**Work request**
Give the lines below again exactly, starting with the line that holds "def setMemPoison (sector" and going on through the line that holds "else if m.farPoison.contains".

═══ Task data

/-- Mark or unmark a sector of memory as poisoned (R400, R406). A far list that is full makes the LPDDRC FAULTED with
detail POISON_FULL. -/
def setMemPoison (sector : Nat) (on : Bool) (s : State) : State :=
  match rangeOf (sector * 256) with
  | .near _ =>
    { s with nearMarks := if on then (codewordsOf sector).foldl (fun l c => setAdd c l) s.nearMarks
                          else s.nearMarks.filter fun c => decide (c / 4 ≠ sector) }
  | .far d _ =>
    let m := memCtl s d
    if !on then setMemCtl d { m with farPoison := setDel sector m.farPoison } s
    else if m.farPoison.contains sector then s
    else if 65536 ≤ m.farPoison.length then
      let s1 := setMemCtl d { m with farLost := true } s
      let s2 := captureErr (pLpddrc d) { cls := 0x20, detail := 0x03, addr := sector * 256, phys := true,
                                         addrValid := true, srcDie := d, srcUnit := 45, srcLogical := 0x3F } s1
      setUState (pLpddrc d) .faulted false (event (pLpddrc d) 4 s2)
    else setMemCtl d { m with farPoison := setAdd sector m.farPoison } s
  | _ => s

/-- A controller writes whole sectors of a line: bytes, and the marker of each sector whose poison bit is set. -/
def writeSectors (line : Nat) (sectors poison : List Nat) (data : List Cell) (s : State) : State :=
  let s1 := data.foldl (fun t c => wrMem (line * 1024 + c.1) c.2 t) s
  sectors.foldl (fun t i => setMemPoison (line * 4 + i) (poison.contains i) t) s1

/-- A controller, or the hub for host memory, takes one MEMWR (R313, R400, R406). -/
def takeMemWr (m : FMsg) (s : State) : State :=
  let pa := m.line * 1024
  let s1 := if backed s pa then writeSectors m.line m.sectors m.poison m.data s else s
  let s2 := addProg (ctlPage pa) 1 (256 * m.sectors.length) (addProg (ctlPage pa) 0 1 (countAccess pa s1))
  if m.owned then send { kind := .go, seg := m.seg, line := m.line, agent := m.agent, stream := m.stream } s2 else s2

/-- Whether a message is the MEMWR of a line. -/
def FMsg.writes (line : Nat) (m : FMsg) : Bool := decide (m.kind = .memWr) && m.line == line

/-- The MEMWRs of a line that are on their way are taken, oldest first: what is read or written at the memory afterwards
comes after them. -/
def landWrites (line : Nat) (s : State) : State :=
  match s.felt.net.filter (FMsg.writes line) with
  | [] => s
  | ms => ms.foldl (fun t m => takeMemWr m t) { s with felt := { s.felt with net := s.felt.net.filter fun m => !m.writes line } }

/-- The newest MEMWR of a sector (address / 256) that is on its way. -/
def flight (s : State) (sector : Nat) : Option FMsg :=
  s.felt.net.reverse.find? fun m => m.writes (sector / 4) && m.sectors.contains (sector % 4)

/-- A byte of memory as it is once the MEMWRs on their way are taken. -/
def memNow (s : State) (pa : Nat) : Byte :=
  match (flight s (pa / 256)).bind fun m => slook m.data (pa % 1024) with
  | some b => b
  | none => rdMem s pa

/-- Whether memory holds a sector poisoned once the MEMWRs on their way are taken. -/
def poisonNow (s : State) (sector : Nat) : Bool :=
  match flight s sector with
  | some m => m.poison.contains (sector % 4)
  | none => memPoison s sector

/-! ### The device's own reads and writes, one step each (assumption log 12) -/

/-- The copy of a line some agent holds in M, or has just given up in WB_DATA that its home has not merged yet: its bytes
are the line's value (R306, R324). -/
def dirtyCopy (s : State) (line : Nat) : Option AgLine :=
  match (s.felt.copies.find? fun e => decide (e.1 % 0x4000000000 = line) && decide (e.2.st = .m)) with
  | some e => some e.2
  | none =>
    (s.felt.net.find? fun m => decide (m.kind = .wbData) && m.line == line && m.agen == expectGen s m.seg m.agent).map fun m =>
      { st := .m, data := putCells m.data [], poison := m.poison, seg := m.seg }

/-- One byte of a line as every coherent reader sees it (R366): an owner's modified copy, else the home's sector, else
memory. -/
def cohByte (s : State) (interleaved : Bool) (pa : Nat) : Byte :=
  match dirtyCopy s (pa / 1024) with
  | some c => sget lineDefault c.data (pa % 1024)
  | none =>
    let h := home s (homeSeg pa interleaved) (pa / 1024)
    if h.sector (pa % 1024 / 256) = .i then memNow s pa else h.byte (pa % 1024)

/-- `n` bytes from a physical address, coherently. -/
def cohBytes (s : State) (interleaved : Bool) (pa : Nat) : Nat → List Byte
  | 0 => []
  | n + 1 => cohByte s interleaved pa :: cohBytes s interleaved (pa + 1) n

/-- Whether a coherent reader of a byte receives poison (R340). -/
def cohPoison (s : State) (interleaved : Bool) (pa : Nat) : Bool :=
  match dirtyCopy s (pa / 1024) with
  | some c => c.poison.contains (pa % 1024 / 256)
  | none =>
    let st := (home s (homeSeg pa interleaved) (pa / 1024)).sector (pa % 1024 / 256)
    if st = .i then poisonNow s (pa / 256) else decide (st = .p)

/-- Whether any of `n` bytes from `pa` is poisoned. -/
def cohPoisonN (s : State) (interleaved : Bool) (pa n : Nat) : Bool :=
  (List.range (n / 256 + 2)).any fun k =>
    let a := (pa / 256 + k) * 256
    decide (a < pa + n) && decide (0 < n) && cohPoison s interleaved a

/-- `n` bytes of memory from `pa` as they are once the MEMWRs on their way are taken. -/
def memNowN (s : State) (pa : Nat) : Nat → List Byte
  | 0 => []
  | n + 1 => memNow s pa :: memNowN s (pa + 1) n

/-- Bring the sectors of a line that are in I into its home from memory: C, or P where memory holds poison (R324); its
controller serves one MEMRD. -/
def fetchInto (seg line : Nat) (sectors : List Nat) (s0 : State) : State :=
  let need := sectors.filter fun i => decide ((home s0 seg line).sector i = .i)
  if need = [] then s0
  else
    let pa := line * 1024
    let s := addProg (ctlPage pa) 1 (256 * need.length) (addProg (ctlPage pa) 0 1 (countAccess pa (addProg (segPage s0 seg) 7 1 s0)))
    let h1 := need.foldl (fun x i => { (x.putBytes (256 * i) (memNowN s (pa + 256 * i) 256)) with
        sect := x.sect.set i (if poisonNow s (line * 4 + i) then .p else .c) }) (home s seg line)
    let bad := need.filter fun i => poisonNow s (line * 4 + i)
    logPoison seg line bad 0x0A 0 (setHome seg line h1 s)

/-- A line the host may hold is taken from it: BISnpInv (R821). Used where the device's own engines take a line in one
step; what the host holds newer is then what it last gave back (assumption log 12). -/
def hostGiveUp (line : Nat) (s : State) : State :=
  if (slook s.host.lines line).isSome then
    addProg pHostif 6 1 (emit (.biSnp line true) { s with host := { s.host with lines := serase line s.host.lines } })
  else s

/-- Take a line back from every agent: an owner's modified data is merged as D, every copy is dropped, the directory
entry is freed (R324: invalidate). -/
def recallLine (seg line : Nat) (s : State) : State :=
  let s1 := match dirtyCopy s line with
    | some c =>
      let h := home s seg line
      let h1 := { h with data := c.data,
                         sect := (List.range 4).map fun i => if c.poison.contains i then SState.p else SState.d }
      logPoison seg line c.poison 0x0B 0 (setHome seg line h1 s)
    | none => s
  let s2 := hostGiveUp line { s1 with
    felt := { s1.felt with copies := s1.felt.copies.filter fun e => decide (e.1 % 0x4000000000 ≠ line) } }
  setHome seg line { home s2 seg line with dir := none } s2

/-- The lines a range of `n` bytes at a physical address meets. -/
def linesOf (pa n : Nat) : List Nat :=
  if n = 0 then [] else (List.range ((pa + n - 1) / 1024 - pa / 1024 + 1)).map fun i => pa / 1024 + i

/-- A home counts a request it has served at once: accepted, completed, bytes through its ports (R352). -/
def countServed (seg n : Nat) (s : State) : State :=
  let p := segPage s seg
  addProg p 2 1 (addProg p 1 n (addProg p 0 1 s))

/-- What a read of bytes of one line leaves at its home (R299, R324, R855): an owner's line recalled, the sectors read
fetched, the slice charged. A line in a transaction is left to it. -/
def touchLine (il : Bool) (slice : Option Nat) (pa n line : Nat) (s : State) : State :=
  let seg := homeSeg (line * 1024) il
  if (home s seg line).trans.isSome then s
  else
    let sectors := (List.range 4).filter fun i => decide (line * 1024 + 256 * i < pa + n) && decide (pa < line * 1024 + 256 * i + 256)
    let s1 := fetchInto seg line sectors (if (home s seg line).owner.isSome then recallLine seg line s else s)
    let h := home s1 seg line
    countServed seg (256 * sectors.length) (setHome seg line { h with slice := (if h.slice.isSome then h.slice else slice) } s1)

/-- What a read of `n` bytes from a physical address leaves at the homes. -/
def touch (il : Bool) (slice : Option Nat) (pa n : Nat) (s : State) : State :=
  (linesOf pa n).foldl (fun t l => touchLine il slice pa n l t) s

/-- Data messages in flight of a line carry the bytes written, as if the write had come first (R327). -/
def patchNet (line : Nat) (cells : List Cell) (s : State) : State :=
  { s with felt := { s.felt with net := s.felt.net.map fun m =>
      if m.line = line then { m with data := m.data.map fun c => (c.1, sget (fun _ => c.2) cells c.1) } else m } }

/-- A coherent write of cells into one line by an engine of the device for a slice (R324, R326): copies recalled,
sectors partly written fetched, the bytes applied. -/
def cohWriteLine (interleaved : Bool) (slice : Option Nat) (line : Nat) (cells : List Cell) (s : State) : State :=
  let seg := homeSeg (line * 1024) interleaved
  let s1 := recallLine seg line s
  let part := (sectorsTouched cells).filter fun i => !coversSector cells i
  let s2 := fetchInto seg line part s1
  let h := home s2 seg line
  let h1 := { applyWrite cells h with slice := (if h.slice.isSome then h.slice else slice) }
  patchNet line cells (countServed seg cells.length (setHome seg line h1 s2))

/-- The bytes of a write from physical address `pa` that fall in one line, as cells by offset. -/
def lineCells (pa line : Nat) (bs : List Byte) : List Cell :=
  (bs.zipIdx.filter fun b => decide ((pa + b.2) / 1024 = line)).map fun b => ((pa + b.2) % 1024, b.1)

/-- A coherent write of bytes from a physical address by an engine of the device. -/
def cohWrite (interleaved : Bool) (slice : Option Nat) (pa : Nat) (bs : List Byte) (s : State) : State :=
  if bs.isEmpty then s
  else (List.range ((pa + bs.length - 1) / 1024 - pa / 1024 + 1)).foldl
    (fun t k => cohWriteLine interleaved slice (pa / 1024 + k) (lineCells pa (pa / 1024 + k) bs) t) s

/-- Mark the sectors a failed or poisoned write covers as poison at their homes (R423, R494): whole sectors. -/
def cohPoisonWrite (interleaved : Bool) (pa : Nat) (s : State) : State :=
  let line := pa / 1024
  let seg := homeSeg pa interleaved
  let s1 := recallLine seg line s
  setHome seg line ((home s1 seg line).setSector (pa % 1024 / 256) .p) s1

/-- A Felt operation an engine or group of the device makes in one step: the state, the old value, the flags and the
failure detail. A contribution the home must NACK (R337) is reported by detail 0x100 and changes nothing. -/
def cohOp (interleaved : Bool) (pa : Nat) (r : FReq) (s : State) : State × Nat × Nat × Nat :=
  let line := pa / 1024
  let seg := homeSeg pa interleaved
  if (home s seg line).trans.isSome ∨ (r.ordered ∧ orderedFull s seg line r) then
    (satInc (segPage s seg + 3) 0x114 (b2n (r.ordered && orderedFull s seg line r)) s, 0, 0, 0x100)
  else
    let s1 := fetchInto seg line (neededSectors r) (recallLine seg line s)
    let s2 := setHome seg line { home s1 seg line with slice := (match (home s1 seg line).slice with | some x => some x | none => r.slice) } s1
    let a := applyReq seg line r (countServed seg (2 * r.size) s2)
    (patchNet line (((List.range 1024).filter fun o => decide ((home a.1 seg line).byte o ≠ (home s2 seg line).byte o)).map
        fun o => (o, (home a.1 seg line).byte o)) a.1, a.2.1, a.2.2.1, a.2.2.2)

end Sys2Proof.Machine
end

══════

**Response to the task**
def setMemPoison (sector : Nat) (on : Bool) (s : State) : State :=
  match rangeOf (sector * 256) with
  | .near _ =>
    { s with nearMarks := if on then (codewordsOf sector).foldl (fun l c => setAdd c l) s.nearMarks
                          else s.nearMarks.filter fun c => decide (c / 4 ≠ sector) }
  | .far d _ =>
    let m := memCtl s d
    if !on then setMemCtl d { m with farPoison := setDel sector m.farPoison } s
    else if m.farPoison.contains sector then s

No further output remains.